> [Work to complete]:
Below is a listing; restate from it, character for character, the lines beginning at the line holding "-- ==== Sys2Proof/Proofs/Survey.lean" and ending at the line holding "no format. -/", both included.

===

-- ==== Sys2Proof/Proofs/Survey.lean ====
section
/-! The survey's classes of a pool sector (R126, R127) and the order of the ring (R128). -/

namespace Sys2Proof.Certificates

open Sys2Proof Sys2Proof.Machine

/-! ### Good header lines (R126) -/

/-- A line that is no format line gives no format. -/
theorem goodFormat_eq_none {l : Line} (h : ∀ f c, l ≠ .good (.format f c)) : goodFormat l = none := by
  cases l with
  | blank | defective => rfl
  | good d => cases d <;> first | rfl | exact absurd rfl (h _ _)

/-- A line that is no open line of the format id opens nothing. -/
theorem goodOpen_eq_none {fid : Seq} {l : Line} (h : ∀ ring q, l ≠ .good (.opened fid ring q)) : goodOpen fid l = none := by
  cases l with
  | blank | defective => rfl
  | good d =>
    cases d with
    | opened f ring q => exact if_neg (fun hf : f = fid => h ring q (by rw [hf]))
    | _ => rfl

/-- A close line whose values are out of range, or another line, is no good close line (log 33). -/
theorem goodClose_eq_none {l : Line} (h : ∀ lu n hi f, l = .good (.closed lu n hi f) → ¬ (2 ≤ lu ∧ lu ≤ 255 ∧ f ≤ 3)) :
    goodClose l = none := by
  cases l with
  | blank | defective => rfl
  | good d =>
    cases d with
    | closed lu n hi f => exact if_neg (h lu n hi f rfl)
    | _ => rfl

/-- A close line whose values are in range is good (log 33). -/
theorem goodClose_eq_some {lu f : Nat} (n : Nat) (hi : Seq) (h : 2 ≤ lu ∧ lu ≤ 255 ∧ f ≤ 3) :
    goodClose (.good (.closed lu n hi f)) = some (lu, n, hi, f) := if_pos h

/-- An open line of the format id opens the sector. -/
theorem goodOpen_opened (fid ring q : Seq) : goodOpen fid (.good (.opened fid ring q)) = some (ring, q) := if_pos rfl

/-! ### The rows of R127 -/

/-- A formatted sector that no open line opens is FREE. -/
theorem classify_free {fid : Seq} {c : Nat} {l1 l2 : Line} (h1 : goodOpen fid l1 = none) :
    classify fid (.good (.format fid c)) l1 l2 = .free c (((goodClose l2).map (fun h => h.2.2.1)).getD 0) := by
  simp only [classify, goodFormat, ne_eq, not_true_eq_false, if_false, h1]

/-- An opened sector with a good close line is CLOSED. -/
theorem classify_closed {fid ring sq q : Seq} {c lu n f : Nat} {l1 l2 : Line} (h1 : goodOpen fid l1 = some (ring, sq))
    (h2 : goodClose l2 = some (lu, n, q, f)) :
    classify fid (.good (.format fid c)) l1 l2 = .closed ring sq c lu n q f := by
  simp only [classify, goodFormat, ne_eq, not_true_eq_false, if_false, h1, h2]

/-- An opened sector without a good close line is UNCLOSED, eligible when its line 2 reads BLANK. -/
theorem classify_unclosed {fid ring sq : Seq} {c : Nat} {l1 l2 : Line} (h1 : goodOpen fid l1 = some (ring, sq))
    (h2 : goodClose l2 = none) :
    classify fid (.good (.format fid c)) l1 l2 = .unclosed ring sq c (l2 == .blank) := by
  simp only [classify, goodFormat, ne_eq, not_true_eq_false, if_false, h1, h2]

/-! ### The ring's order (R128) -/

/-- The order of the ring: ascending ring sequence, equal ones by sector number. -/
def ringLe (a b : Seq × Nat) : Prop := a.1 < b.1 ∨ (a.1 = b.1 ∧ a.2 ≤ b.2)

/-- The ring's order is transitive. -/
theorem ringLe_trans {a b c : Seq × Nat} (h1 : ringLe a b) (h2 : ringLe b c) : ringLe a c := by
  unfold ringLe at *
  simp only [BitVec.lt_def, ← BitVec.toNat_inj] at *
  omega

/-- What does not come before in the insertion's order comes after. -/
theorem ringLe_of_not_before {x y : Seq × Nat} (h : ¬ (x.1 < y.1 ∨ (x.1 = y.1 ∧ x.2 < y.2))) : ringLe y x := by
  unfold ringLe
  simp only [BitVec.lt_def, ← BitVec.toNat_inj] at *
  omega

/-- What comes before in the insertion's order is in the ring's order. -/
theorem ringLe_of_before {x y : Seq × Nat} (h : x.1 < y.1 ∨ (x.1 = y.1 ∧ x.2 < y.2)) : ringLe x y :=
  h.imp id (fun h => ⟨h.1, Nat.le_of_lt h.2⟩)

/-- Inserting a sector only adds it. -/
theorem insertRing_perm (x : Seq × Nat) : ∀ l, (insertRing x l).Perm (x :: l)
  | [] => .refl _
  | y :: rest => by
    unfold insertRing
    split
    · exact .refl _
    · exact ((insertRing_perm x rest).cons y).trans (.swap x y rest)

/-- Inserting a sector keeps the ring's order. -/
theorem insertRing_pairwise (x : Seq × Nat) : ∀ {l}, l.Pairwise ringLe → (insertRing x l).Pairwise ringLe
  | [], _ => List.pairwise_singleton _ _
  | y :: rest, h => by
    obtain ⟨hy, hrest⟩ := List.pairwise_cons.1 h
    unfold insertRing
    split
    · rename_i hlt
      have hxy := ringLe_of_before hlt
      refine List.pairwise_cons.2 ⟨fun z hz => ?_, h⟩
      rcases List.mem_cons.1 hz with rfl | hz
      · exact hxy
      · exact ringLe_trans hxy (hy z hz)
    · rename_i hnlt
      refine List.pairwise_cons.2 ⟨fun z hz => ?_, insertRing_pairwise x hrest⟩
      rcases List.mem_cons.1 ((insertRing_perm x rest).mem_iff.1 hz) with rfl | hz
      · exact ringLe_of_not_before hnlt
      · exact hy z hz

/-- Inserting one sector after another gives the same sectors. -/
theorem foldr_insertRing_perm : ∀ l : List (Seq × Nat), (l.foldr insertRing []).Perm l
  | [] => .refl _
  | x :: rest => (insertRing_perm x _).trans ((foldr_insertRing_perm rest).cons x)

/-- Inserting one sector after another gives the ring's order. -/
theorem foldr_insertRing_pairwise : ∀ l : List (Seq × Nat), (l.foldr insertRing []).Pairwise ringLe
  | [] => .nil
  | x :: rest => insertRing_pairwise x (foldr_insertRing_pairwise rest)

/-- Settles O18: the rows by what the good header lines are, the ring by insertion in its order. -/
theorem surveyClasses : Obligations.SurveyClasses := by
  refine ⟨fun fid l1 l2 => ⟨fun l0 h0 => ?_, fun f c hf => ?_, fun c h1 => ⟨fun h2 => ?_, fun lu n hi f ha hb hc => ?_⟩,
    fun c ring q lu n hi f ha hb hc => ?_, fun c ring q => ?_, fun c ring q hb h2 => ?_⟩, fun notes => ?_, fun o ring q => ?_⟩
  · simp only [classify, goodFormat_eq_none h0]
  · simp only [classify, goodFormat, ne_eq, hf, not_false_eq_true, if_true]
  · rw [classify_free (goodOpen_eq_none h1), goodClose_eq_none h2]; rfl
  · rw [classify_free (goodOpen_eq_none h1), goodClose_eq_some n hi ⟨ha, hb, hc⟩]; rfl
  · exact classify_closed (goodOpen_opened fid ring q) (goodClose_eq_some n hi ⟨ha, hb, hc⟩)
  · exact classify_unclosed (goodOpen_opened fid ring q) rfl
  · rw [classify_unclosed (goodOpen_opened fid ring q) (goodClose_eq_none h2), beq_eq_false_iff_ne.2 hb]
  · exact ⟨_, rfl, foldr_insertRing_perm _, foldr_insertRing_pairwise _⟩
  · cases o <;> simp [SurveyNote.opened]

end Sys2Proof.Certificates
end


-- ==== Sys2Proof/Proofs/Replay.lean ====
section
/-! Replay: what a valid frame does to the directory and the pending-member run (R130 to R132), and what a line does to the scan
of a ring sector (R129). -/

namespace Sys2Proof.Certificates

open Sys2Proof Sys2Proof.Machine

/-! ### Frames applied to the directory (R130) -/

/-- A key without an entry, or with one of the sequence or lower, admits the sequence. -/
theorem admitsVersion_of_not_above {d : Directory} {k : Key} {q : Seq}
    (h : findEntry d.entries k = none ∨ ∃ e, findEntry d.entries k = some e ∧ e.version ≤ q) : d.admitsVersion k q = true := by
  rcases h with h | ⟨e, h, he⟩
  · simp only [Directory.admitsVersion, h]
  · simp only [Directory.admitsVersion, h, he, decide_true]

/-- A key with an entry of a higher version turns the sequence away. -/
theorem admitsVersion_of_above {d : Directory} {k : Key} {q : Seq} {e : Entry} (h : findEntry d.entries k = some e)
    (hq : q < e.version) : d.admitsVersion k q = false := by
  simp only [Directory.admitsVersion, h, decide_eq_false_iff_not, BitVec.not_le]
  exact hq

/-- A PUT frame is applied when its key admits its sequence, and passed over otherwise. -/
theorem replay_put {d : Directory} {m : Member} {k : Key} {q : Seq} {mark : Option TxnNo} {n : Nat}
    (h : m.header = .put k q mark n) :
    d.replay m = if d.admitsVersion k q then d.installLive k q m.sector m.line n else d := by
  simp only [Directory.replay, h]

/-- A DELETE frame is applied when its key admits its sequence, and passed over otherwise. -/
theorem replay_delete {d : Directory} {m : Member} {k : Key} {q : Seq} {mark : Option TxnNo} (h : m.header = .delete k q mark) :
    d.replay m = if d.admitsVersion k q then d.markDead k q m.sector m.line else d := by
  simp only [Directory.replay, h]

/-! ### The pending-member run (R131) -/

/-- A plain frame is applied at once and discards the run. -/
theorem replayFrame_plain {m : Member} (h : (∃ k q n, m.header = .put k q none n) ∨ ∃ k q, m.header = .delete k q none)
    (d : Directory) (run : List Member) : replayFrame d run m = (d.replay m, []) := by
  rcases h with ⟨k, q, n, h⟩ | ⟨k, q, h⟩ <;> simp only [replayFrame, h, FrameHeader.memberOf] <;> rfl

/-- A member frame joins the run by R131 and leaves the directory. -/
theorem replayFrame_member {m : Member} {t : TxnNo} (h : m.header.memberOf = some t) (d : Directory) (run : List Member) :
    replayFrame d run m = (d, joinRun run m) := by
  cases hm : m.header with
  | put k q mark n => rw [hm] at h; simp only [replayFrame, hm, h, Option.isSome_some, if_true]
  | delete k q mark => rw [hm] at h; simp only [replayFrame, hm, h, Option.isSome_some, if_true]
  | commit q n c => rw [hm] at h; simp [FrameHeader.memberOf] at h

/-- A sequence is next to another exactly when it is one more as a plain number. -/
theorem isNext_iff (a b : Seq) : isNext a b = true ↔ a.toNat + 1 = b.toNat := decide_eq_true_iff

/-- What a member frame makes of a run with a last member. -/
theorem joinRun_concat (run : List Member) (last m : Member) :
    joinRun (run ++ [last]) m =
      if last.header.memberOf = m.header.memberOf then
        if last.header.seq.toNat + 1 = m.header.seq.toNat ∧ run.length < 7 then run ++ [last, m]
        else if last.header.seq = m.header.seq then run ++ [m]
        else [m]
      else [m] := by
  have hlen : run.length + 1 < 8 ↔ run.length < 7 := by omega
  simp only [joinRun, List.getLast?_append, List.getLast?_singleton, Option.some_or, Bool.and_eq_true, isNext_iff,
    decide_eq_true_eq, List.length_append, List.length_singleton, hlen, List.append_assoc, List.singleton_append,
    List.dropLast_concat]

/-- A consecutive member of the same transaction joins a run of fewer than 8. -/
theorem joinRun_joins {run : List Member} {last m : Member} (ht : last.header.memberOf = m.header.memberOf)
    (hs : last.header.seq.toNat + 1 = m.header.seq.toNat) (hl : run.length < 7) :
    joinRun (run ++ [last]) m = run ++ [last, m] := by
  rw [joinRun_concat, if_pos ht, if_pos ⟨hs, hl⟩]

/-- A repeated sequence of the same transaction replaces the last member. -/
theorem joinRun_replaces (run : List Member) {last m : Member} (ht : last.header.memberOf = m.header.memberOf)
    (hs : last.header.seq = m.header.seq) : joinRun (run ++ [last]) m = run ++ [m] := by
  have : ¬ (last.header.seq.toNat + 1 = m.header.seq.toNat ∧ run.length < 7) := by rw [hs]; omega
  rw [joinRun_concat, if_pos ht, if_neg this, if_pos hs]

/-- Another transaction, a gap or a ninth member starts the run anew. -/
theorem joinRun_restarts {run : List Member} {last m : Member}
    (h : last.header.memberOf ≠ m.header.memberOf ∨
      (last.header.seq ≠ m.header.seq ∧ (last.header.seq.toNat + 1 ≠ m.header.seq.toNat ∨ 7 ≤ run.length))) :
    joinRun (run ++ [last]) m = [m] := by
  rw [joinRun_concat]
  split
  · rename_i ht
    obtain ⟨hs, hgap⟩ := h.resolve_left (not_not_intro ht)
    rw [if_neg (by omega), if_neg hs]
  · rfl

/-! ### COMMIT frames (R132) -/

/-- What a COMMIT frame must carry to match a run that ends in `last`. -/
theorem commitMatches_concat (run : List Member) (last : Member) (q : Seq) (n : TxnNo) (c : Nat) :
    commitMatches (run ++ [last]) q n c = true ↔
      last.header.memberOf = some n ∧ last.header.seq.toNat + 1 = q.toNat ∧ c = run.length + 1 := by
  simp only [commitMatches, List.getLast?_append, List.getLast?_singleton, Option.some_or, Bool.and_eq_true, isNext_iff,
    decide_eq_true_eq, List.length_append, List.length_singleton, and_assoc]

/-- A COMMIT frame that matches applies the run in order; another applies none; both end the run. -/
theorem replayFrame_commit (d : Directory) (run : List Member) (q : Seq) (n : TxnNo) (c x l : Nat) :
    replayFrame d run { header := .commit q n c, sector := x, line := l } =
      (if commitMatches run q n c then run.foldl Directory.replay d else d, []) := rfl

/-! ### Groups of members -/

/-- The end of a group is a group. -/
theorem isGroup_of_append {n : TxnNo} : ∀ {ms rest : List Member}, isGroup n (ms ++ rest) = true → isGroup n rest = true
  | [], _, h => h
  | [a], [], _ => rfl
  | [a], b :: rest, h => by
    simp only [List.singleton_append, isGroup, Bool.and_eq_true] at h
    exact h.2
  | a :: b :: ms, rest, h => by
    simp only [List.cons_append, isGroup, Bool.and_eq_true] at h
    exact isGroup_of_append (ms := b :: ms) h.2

===

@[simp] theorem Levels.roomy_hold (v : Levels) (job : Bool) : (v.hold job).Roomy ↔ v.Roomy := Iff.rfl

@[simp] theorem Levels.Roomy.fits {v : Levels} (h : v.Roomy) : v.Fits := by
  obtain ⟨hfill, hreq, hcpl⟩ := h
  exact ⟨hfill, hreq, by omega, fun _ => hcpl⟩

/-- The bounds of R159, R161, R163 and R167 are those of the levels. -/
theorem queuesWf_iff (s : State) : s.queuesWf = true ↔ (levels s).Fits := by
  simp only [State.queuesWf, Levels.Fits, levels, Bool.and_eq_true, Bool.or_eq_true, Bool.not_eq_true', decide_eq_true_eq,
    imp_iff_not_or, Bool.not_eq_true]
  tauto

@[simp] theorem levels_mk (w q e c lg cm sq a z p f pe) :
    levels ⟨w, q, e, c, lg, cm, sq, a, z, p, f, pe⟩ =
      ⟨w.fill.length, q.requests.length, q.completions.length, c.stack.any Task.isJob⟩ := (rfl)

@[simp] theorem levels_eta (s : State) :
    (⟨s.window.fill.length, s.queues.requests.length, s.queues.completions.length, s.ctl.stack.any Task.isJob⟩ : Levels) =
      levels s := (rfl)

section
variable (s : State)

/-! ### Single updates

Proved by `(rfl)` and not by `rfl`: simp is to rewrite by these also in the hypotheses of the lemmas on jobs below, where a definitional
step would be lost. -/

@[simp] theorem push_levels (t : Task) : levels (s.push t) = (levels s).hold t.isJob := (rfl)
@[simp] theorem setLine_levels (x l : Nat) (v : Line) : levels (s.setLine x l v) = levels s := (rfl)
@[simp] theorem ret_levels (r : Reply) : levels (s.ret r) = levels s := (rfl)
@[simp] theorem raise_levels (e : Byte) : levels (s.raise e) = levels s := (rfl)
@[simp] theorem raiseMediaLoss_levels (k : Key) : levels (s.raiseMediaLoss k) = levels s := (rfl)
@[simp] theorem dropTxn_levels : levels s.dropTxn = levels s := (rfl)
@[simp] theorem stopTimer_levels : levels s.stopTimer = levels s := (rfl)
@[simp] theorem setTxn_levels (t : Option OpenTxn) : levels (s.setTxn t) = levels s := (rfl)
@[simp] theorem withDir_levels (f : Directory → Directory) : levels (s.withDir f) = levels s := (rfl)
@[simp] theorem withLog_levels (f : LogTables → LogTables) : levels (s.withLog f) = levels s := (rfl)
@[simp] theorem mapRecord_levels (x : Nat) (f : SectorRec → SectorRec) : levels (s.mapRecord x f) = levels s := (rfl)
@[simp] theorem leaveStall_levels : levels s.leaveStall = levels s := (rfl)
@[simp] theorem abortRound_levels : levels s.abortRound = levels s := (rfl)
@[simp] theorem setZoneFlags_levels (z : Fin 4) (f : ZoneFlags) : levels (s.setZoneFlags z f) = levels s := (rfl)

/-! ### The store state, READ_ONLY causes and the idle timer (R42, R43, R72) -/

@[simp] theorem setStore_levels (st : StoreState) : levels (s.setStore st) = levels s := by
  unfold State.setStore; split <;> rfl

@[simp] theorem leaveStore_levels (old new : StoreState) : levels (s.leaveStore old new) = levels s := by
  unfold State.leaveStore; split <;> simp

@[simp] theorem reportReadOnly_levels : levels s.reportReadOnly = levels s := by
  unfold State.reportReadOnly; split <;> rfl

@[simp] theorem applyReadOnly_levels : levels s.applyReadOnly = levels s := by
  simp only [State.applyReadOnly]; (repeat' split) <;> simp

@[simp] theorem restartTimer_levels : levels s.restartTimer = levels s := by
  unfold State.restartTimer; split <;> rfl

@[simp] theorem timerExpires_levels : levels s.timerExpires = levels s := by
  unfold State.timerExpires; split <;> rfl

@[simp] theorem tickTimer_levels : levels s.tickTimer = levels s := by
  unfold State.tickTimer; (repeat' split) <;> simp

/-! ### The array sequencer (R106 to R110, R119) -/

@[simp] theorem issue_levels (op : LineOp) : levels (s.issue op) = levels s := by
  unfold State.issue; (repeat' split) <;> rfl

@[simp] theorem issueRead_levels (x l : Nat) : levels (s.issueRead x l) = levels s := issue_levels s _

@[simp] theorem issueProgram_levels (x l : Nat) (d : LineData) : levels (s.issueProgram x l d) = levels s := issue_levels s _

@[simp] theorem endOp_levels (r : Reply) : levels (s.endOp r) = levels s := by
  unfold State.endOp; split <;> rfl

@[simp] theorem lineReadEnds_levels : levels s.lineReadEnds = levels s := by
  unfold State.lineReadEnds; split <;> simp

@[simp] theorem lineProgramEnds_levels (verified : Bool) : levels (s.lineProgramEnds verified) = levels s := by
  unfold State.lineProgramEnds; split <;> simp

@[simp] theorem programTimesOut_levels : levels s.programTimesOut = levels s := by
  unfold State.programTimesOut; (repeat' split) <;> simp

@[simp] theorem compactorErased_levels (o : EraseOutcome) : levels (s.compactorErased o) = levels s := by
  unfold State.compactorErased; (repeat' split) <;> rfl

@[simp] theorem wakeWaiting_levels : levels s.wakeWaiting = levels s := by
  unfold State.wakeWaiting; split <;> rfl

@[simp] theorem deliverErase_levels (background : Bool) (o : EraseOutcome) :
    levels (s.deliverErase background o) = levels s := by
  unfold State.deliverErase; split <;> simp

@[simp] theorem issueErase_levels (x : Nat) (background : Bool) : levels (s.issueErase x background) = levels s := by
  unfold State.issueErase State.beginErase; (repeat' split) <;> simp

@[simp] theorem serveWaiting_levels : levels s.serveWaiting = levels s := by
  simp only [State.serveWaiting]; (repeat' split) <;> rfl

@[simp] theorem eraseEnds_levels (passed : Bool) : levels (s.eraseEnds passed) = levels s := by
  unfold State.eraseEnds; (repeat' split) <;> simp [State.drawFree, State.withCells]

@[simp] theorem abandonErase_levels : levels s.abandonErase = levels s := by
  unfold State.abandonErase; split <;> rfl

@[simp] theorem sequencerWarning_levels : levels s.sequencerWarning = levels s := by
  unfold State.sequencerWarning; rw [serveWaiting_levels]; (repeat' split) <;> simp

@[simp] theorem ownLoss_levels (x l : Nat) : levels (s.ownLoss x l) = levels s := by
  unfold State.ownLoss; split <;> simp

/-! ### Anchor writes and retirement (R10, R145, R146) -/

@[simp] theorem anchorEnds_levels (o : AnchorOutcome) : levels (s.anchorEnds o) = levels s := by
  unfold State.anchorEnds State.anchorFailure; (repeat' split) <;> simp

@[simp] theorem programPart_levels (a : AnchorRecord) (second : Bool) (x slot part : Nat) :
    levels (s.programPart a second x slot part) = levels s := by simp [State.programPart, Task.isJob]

===

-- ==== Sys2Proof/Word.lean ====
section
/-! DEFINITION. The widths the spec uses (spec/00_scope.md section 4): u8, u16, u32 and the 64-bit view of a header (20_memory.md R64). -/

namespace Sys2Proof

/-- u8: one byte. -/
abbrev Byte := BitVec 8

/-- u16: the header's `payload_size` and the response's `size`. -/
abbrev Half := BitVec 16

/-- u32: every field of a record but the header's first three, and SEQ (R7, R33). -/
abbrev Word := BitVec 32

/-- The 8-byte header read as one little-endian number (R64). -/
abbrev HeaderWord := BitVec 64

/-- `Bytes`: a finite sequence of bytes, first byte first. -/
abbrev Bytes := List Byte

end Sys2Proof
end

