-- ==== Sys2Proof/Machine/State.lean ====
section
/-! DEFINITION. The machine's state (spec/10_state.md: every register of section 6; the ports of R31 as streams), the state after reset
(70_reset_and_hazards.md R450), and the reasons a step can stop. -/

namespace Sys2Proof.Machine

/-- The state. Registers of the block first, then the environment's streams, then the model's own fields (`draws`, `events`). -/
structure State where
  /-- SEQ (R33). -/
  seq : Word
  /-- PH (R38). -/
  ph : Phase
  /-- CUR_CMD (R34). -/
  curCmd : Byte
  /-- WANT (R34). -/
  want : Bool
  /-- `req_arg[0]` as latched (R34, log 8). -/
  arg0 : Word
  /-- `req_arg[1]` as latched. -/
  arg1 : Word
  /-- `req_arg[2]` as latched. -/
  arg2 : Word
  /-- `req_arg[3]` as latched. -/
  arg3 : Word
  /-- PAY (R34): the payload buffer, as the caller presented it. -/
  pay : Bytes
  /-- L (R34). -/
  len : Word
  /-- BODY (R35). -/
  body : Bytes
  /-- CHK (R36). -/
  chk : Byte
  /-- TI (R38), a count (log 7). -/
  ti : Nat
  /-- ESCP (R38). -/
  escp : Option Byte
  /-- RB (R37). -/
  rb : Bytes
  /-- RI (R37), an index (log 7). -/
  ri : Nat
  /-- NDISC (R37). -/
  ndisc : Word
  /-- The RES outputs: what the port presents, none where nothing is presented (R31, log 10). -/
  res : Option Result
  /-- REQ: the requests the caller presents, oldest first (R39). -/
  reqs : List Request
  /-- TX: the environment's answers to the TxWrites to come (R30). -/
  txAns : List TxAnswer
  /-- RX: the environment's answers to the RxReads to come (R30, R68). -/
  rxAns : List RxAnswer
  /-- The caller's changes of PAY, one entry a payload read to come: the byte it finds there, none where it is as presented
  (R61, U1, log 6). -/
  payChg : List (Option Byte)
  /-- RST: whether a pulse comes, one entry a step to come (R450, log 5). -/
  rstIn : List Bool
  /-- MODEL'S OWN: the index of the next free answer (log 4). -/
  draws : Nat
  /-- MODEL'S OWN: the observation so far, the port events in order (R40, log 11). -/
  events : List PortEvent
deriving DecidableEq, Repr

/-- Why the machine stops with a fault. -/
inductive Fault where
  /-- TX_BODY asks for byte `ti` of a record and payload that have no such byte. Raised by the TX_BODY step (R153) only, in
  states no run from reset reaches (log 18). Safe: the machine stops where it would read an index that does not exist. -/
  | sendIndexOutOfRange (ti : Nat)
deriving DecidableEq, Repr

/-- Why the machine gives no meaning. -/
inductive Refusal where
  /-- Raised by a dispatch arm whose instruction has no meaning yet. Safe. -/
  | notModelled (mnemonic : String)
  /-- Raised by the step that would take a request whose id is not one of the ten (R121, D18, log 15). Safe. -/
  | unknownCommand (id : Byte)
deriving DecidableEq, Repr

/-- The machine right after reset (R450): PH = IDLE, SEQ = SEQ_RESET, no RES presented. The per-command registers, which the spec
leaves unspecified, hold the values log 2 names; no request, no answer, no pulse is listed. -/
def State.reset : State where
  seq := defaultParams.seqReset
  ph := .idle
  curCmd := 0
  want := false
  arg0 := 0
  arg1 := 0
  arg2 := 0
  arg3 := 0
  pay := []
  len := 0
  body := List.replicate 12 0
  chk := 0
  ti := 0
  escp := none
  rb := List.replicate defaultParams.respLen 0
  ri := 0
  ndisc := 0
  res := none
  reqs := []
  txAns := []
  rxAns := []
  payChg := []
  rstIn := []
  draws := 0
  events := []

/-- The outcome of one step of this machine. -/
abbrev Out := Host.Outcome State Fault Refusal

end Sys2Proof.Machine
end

===

> [Solution for this task]:
-- ==== Sys2Proof/Proofs/Survey.lean ====
section
/-! The survey's classes of a pool sector (R126, R127) and the order of the ring (R128). -/

namespace Sys2Proof.Certificates

open Sys2Proof Sys2Proof.Machine

/-! ### Good header lines (R126) -/

/-- A line that is no format line gives no format. -/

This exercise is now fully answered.